Hint: Here, the given question has a trigonometric function. We have to find the derivative or differentiated term of the function. First consider the function \[y\], then differentiate \[y\] with respect to \[x\] by using a standard differentiation formula of trigonometric ratio and use chain rule for differentiation. And on further simplification we get the required differentiate value.
In the trigonometry we have standard differentiation formula
the differentiation of \[\dfrac{d}{{dx}}(\tan x) = {\sec ^2}x\]
The trigonometric identities we have used here is \[1 + {\tan ^2}y = {\sec ^2}y\]

Complete step by step solution:
The differentiation of a function is defined as the derivative or rate of change of a function. The function is said to be differentiable if the limit exists.
Consider the given function
 \[ \Rightarrow y = \arctan (4x)\] ---------- (1)
This can be written as
 \[ \Rightarrow y = ta{n^{ - 1}}(4x)\]
Take \[\tan \] on both sides we have
 \[ \Rightarrow \tan y = \tan \left( {{{\tan }^{ - 1}}(4x)} \right)\]
On simplifying we get
 \[ \Rightarrow \tan y = 4x\] ----------(2)
Differentiate function y with respect to x
 \[ \Rightarrow \dfrac{d}{{dx}}\left( {\tan y} \right) = \dfrac{d}{{dx}}\left( {4x} \right)\] -------(3)
As we know the formula \[\dfrac{d}{{dx}}\left( {\tan x} \right) = {\sec ^2}x\], then
Equation (2) becomes
 \[ \Rightarrow {\sec ^2}y.\dfrac{{dy}}{{dx}} = 4\] ---------- (4)
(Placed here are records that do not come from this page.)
-- ==== Sys2Proof/Machine/Barrier.lean ====
section
/-! DEFINITION. Barrier objects (03:R77, R78) and the barrier instructions: major 0x38 (17:R383-R389). -/

namespace Sys2Proof.Machine

/-! ## The object -/

/-- A barrier record (R77). `bad` says that a reserved field is not zero. -/
structure Bar where
  phase : Bool
  init : Bool
  arrived : Nat
  expect : Nat
  exp : Nat
  rcv : Nat
  bad : Bool
  deriving DecidableEq, Repr

/-- The record of 16 bytes. -/
def barOf (n : Nat) : Bar :=
  { phase := bitOf n 0, init := bitOf n 1, arrived := bitsOf n 32 12, expect := bitsOf n 48 12, exp := bitsOf n 64 32
    rcv := bitsOf n 96 32, bad := bitsOf n 2 30 != 0 || bitsOf n 44 4 != 0 || bitsOf n 60 4 != 0 }

/-- The 16 bytes of a record. -/
def Bar.num (b : Bar) : Nat :=
  b2n b.phase + 2 * b2n b.init + b.arrived * 2 ^ 32 + b.expect * 2 ^ 48 + b.exp * 2 ^ 64 + b.rcv * 2 ^ 96

/-- A record that no barrier instruction but `bar.init` accepts (R77). -/
def Bar.refused (b : Bar) : Bool := !b.init || b.bad || b.expect == 0 || 2048 < b.expect || b.expect ≤ b.arrived

/-- Saturating addition of byte counts. -/
def satAdd (a b : Nat) : Nat := Nat.min 0xFFFFFFFF (a + b)

/-- The phase completes when its conditions hold (R78). -/
def Bar.settle (b : Bar) : Bar :=
  if b.arrived = b.expect ∧ b.exp ≤ b.rcv then
    { b with rcv := b.rcv - b.exp, exp := 0, arrived := 0, phase := !b.phase }
  else b

/-- The record at a cluster scratchpad offset. -/
def Cluster.bar (k : Cluster) (o : Nat) : Bar := barOf (fromBytes (k.scratchRead o 16))

/-- Every gang of a block starts a new count of issues (R415). -/
def State.clearRsb (s : State) (cl blk : Nat) : State :=
  s.updCluster cl fun k => { k with gangs := k.gangs.map fun g => if g.2.blk = blk then (g.1, { g.2 with rsb := 0 }) else g }

/-- One indivisible update of a record by the cluster (R78); a completed phase restarts its block's counts (R415). What is
written is made from what was read, so a poisoned word keeps its mark (R80). -/
def State.barUpdate (s : State) (cl blk o : Nat) (f : Bar → Bar) : State :=
  let b := f ((s.cluster cl).bar o)
  let b' := b.settle
  let s := s.updCluster cl fun k => k.scratchPuts o (toBytes 16 b'.num)
  if b'.phase = b.phase then s else s.clearRsb cl blk

/-- An arrival's update of a record: a phase that it completes leaves the issuing gang's own count at zero too (R415). -/
def State.barArrive (s : State) (q : Issue) (blk o : Nat) (f : Bar → Bar) : State :=
  let t := s.barUpdate q.cl blk o f
  if ((t.cluster q.cl).bar o).phase = ((s.cluster q.cl).bar o).phase then t else t.updIss q fun g => { g with restarted := true }

/-- A copy's delivered bytes are counted (R78). The word keeps whatever else the record holds. -/
def State.barBytes (s : State) (cl blk o n : Nat) : State :=
  let raw := fromBytes ((s.cluster cl).scratchRead o 16)
  let b : Bar := { barOf raw with rcv := satAdd (bitsOf raw 96 32) n }
  if b.settle.phase = b.phase then s.updCluster cl fun k => k.scratchPuts (o + 12) (toBytes 4 b.rcv)
  else s.barUpdate cl blk o fun _ => b

/-! ## Block barriers -/

/-- The object of a barrier instruction: the offset in the lowest active lane's VS0. -/
def Ctxt.barOff (c : Ctxt) : Nat := c.a 1 c.low

/-- The checks of an object's address: range (R15), then alignment (R77). -/
def State.barAddr (s : State) (c : Ctxt) : Option TrapRec :=
  let o := c.barOff
  if s.scratchSize c ≤ o then some { trapOf clsAccess c.act with subtype := 2, faddr := BitVec.ofNat 64 o, lcause := laneCauses c.act 2 }
  else if o % 16 ≠ 0 then some { trapOf clsAlignment c.act with faddr := BitVec.ofNat 64 o, lcause := laneCauses c.act 3 }
  else none

/-- The object of a barrier instruction for an active set, given by its cluster offset: the access comes after the acquires before
it (R130), nothing happens without an active lane, and the offset is checked. -/
def atBar (c : Ctxt) (s : State) (k : Nat → Eff) : Eff :=
  afterAcquires c s <|
    if c.act = [] then .go s []
    else
      match s.barAddr c with
      | some r => .trap r
      | none => k (s.scratchBase c + c.barOff)

/-- The checks of R77 before an instruction's effect on its object, given with the object; `bad` is the instruction's own
operand check, judged first (R246). A poisoned record is a poison fault of the lane that consumes it (R80). -/
def withBar (c : Ctxt) (s : State) (bad : Bool) (k : Nat → Bar → Eff) : Eff :=
  noHandler c <|
    if !c.act.isEmpty && bad then .trap (trapOf clsIllegalOperand c.act)
    else atBar c s fun o =>
      if (s.cluster c.q.cl).scratchPoison o 16 then
        .trap { trapOf clsAccess c.act with subtype := 3, faddr := BitVec.ofNat 64 c.barOff, lcause := laneCauses c.act 4 }
      else
        let b := (s.cluster c.q.cl).bar o
        if b.refused then .trap (trapOf clsIllegalOperand c.act) else k o b

/-- The row toll of an update (R383). -/
def chargeBar (s : State) (c : Ctxt) : State := s.charge (partOf c.q.cl) c.g.ctx 9 1

/-- bar.init (R384). -/
def execBarInit (f : Fields) (s : State) : Out :=
  issueWith (.barInit f) f s fun c s => noHandler c <|
    let e := c.b 1 c.low
    if c.act ≠ [] ∧ (e = 0 ∨ 2048 < e) then .trap (trapOf clsIllegalOperand c.act)
    else atBar c s fun o =>
      let b : Bar := { phase := false, init := true, arrived := 0, expect := e, exp := 0, rcv := 0, bad := false }
      .go ((chargeBar s c).updCluster c.q.cl fun k => k.scratchWrite o (toBytes 16 b.num)) []

/-- An arrival first acts as a cluster release of its active lanes (R388). -/
def arriving (c : Ctxt) (s : State) (k : State → Eff) : Eff :=
  match s.releaseGate c 2 with
  | (_, some e) => e
  | (s, none) => k s

/-- bar.arrive (R385). -/
def execBarArrive (f : Fields) (s : State) : Out :=
  issueWith (.barArrive f) f s fun c s =>
    let n := if auxBit f 1 then c.b 1 c.low else if auxBit f 0 then c.act.length else 1
    withBar c s (auxBit f 1 && (n == 0 || 2048 < n)) fun o b =>
    if b.expect < b.arrived + n then .trap (trapOf clsIllegalOperand c.act)
    else arriving c s fun s =>
      let s := (chargeBar s c).barArrive c.q c.g.blk o fun b => { b with arrived := b.arrived + n }
      .go (writeRegs s c f.vd.toNat 1 fun _ => b2n b.phase) []

/-- bar.wait (R387): threads whose token is the record's phase stay, as waiting threads; the others pass as at a cluster
acquire, the loads before them being bound (R130, R388). The record is judged (R77) when the instruction issues; a thread that waits
is held until PHASE differs, whatever else the record then holds, and passes uncharged. -/
def execBarWait (f : Fields) (s : State) : Out :=
  issueWith (.barWait f) f s fun c s =>
    match c.act.filter fun l => match (c.g.thread l).wait with | some (.phase _ _) => true | _ => false with
    | w :: ws => .split s false (c.q.lanes.filter fun l => !(w :: ws).contains l) (.retry (s.cycles + 1))
    | [] => withBar c s false fun _ b => acquiring c s <|
      match c.act.filter fun l => bitOf (c.b 1 l) 0 == b.phase with
      | [] => .go (chargeBar s c) []
      | h :: hs => .split (chargeBar s c) true (h :: hs) (.phase c.barOff b.phase)

/-- bar.expect (R386). -/
def execBarExpect (f : Fields) (s : State) : Out :=
  issueWith (.barExpect f) f s fun c s => withBar c s false fun o b =>
    let n := c.b 1 c.low
    let arr := auxBit f 0
    let go := fun s : State =>
      Eff.go ((chargeBar s c).barArrive c.q c.g.blk o fun b =>
        { b with exp := satAdd b.exp n, arrived := b.arrived + b2n arr }) []
    if arr && b.expect < b.arrived + 1 then .trap (trapOf clsIllegalOperand c.act)
    else if arr then arriving c s go else go s

/-- bar.try (R387). -/
def execBarTry (f : Fields) (s : State) : Out :=
  issueWith (.barTry f) f s fun c s => withBar c s false fun _ b =>
    acquiring { c with act := c.act.filter fun l => b.phase != bitOf (c.b 1 l) 0 } s <|
    .go (writePred (chargeBar s c) c (f.vd.toNat % 8) fun l => b.phase != bitOf (c.b 1 l) 0) []

/-! ## Group and grid barriers (R389) -/

/-- A completed phase releases its waiting threads: their clusters wake through the slew limiter (R419), and the counts of
the blocks restart (R415). `of` chooses the gangs that take part, `w` the wait that ends; the arriving gang's lanes `act`
are released with them. The clusters of a context that stands stopped for energy wake with its resume (R439). -/
def State.releaseAll (s : State) (q : Issue) (act : List Nat) (of : Gang → Bool) (w : Wait → Bool) : State :=
  let waits := fun (t : Thread) => match t.wait with | some x => w x | none => false
  let mine := fun (cl slot l : Nat) => cl == q.cl && slot == q.gangSlot && act.contains l
  let awake := match s.issGang? q with | some g => !(s.ctx g.ctx).stopped | none => true
  let hit := fun (cl : Nat) (g : Nat × Gang) =>
    of g.2 && (List.range g.2.threads.length).any fun l => waits (g.2.thread l) || mine cl g.1 l
  let clusters := s.clusters.map fun k => (k.1,
    let blks := (k.2.gangs.filter (hit k.1)).map (·.2.blk)
    { k.2 with
      wakePend := k.2.wakePend || (awake && !blks.isEmpty)
      gangs := k.2.gangs.map fun g => (g.1,
        let r := if blks.contains g.2.blk then { g.2 with rsb := 0, restarted := k.1 == q.cl && g.1 == q.gangSlot } else g.2
        if awake && hit k.1 g then
          { r with threads := (List.range r.threads.length).map fun l =>
              let t := r.thread l
              if waits t || mine k.1 g.1 l then { t with wake := true } else t }
        else r) })
  let woken := if awake then (s.clusters.filter fun k => k.2.gangs.any (hit k.1)).map (·.1) else []
  { s with clusters, wakes := s.wakes ++ woken.filter fun c => !s.wakes.contains c && !s.batch.contains c }

/-- Arrive and wait: lanes that come back from a completed phase pass as at a device acquire; the others arrive once, after a
device release, and wait. -/
def arriveWait (c : Ctxt) (s : State) (back : Wait → Bool) (arrive : List Nat → State → State × Wait) : Eff :=
  let done := c.act.filter fun l => match (c.g.thread l).wait with | some w => back w | none => false
  let fresh := c.act.filter (!done.contains ·)
  let s := if done = [] then s else s.acquireDrop c.q.cl
  if fresh = [] then (if c.act = [] then .go s [] else .split s false [] .full)
  else
    match s.releaseGate { c with act := fresh } 0 with
    | (s, some (.wait _ w)) => .split s false fresh w
    | (_, some e) => e
    | (s, none) =>
      let (s, w) := arrive fresh s
      .split s true fresh w

/-- gbar (R389, R192, R193). -/
def execGbar (f : Fields) (s : State) : Out :=
  issueWith (.gbar f) f s fun c s => noHandler c <|
    let g := auxBits f 0 8
    let member := ((s.blockOf c.q c.g).map (·.groups.contains g)).getD false
    if c.act = [] then .go s []
    else if !member then .trap (trapOf clsIllegalOperand c.act)
    else
      arriveWait c s (fun w => match w with | .group h _ => h == g | _ => false) fun ls s =>
        let e := ((s.ctx c.g.ctx).groups.getD g ⟨1, 0, 0⟩)
        let full := e.members ≤ e.arrived + 1
        let e' := if full then { e with arrived := 0, phase := e.phase + 1 } else { e with arrived := e.arrived + 1 }
        let s := s.updCtx c.g.ctx fun x => { x with groups := x.groups.set g e' }
        let s := if full then s.releaseAll c.q ls (fun h => h.ctx == c.g.ctx)
            (fun w => match w with | .group h _ => h == g | _ => false) else s
        (s, .group g e.phase)

/-- gridbar (R389, R194). -/
def execGridbar (f : Fields) (s : State) : Out :=
  issueWith (.gridbar f) f s fun c s => noHandler c <|
    let ill := Eff.trap (trapOf clsIllegalOperand c.act)
    if c.act = [] then .go s [] else
    match s.blockOf c.q c.g with
    | none => ill
    | some b =>
      match s.launches.find? b.launch with
      | none => ill
      | some n =>
        if !n.coop then ill
        else
          arriveWait c s (fun w => match w with | .grid _ => true | _ => false) fun ls s =>
            let full := n.gridX * n.gridY * n.gridZ ≤ n.arrived + 1
            let n' := if full then { n with arrived := 0, phase := n.phase + 1 } else { n with arrived := n.arrived + 1 }
            let s := { s with launches := s.launches.set b.launch n' }
            let s := if full then s.releaseAll c.q ls (fun h => h.blk / 2 ^ 32 == b.launch) (fun w => match w with | .grid _ => true | _ => false) else s
            (s, .grid n.phase)

end Sys2Proof.Machine
end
As we know the trigonometric identities which is given as \[1 + {\tan ^2}y = {\sec ^2}y\], by the equation (2) the trigonometric identity
 \[ \Rightarrow 1 + {(4x)^2} = {\sec ^2}y\]
On simplifying we get
 \[ \Rightarrow 1 + 16{x^2} = {\sec ^2}y\] ----------(5)
By using the equation (5) and the equation (4) is written as
 \[ \Rightarrow \left( {1 + 16{x^2}} \right).\dfrac{{dy}}{{dx}} = 4\]
Take \[1 + 16{x^2}\] to the RHS and it is written as
 \[ \Rightarrow \dfrac{{dy}}{{dx}} = \dfrac{4}{{1 + 16{x^2}}}\]
Hence, it’s a required differentiated value.
So, the correct answer is “ \[\dfrac{4}{{1 + 16{x^2}}}\] ”.

Note: The student must know about the differentiation formulas for the trigonometry ratios and these differentiation formulas are standard. If the function is a product of two terms and the both terms are the function of x the we use the product rule of differentiation to the function.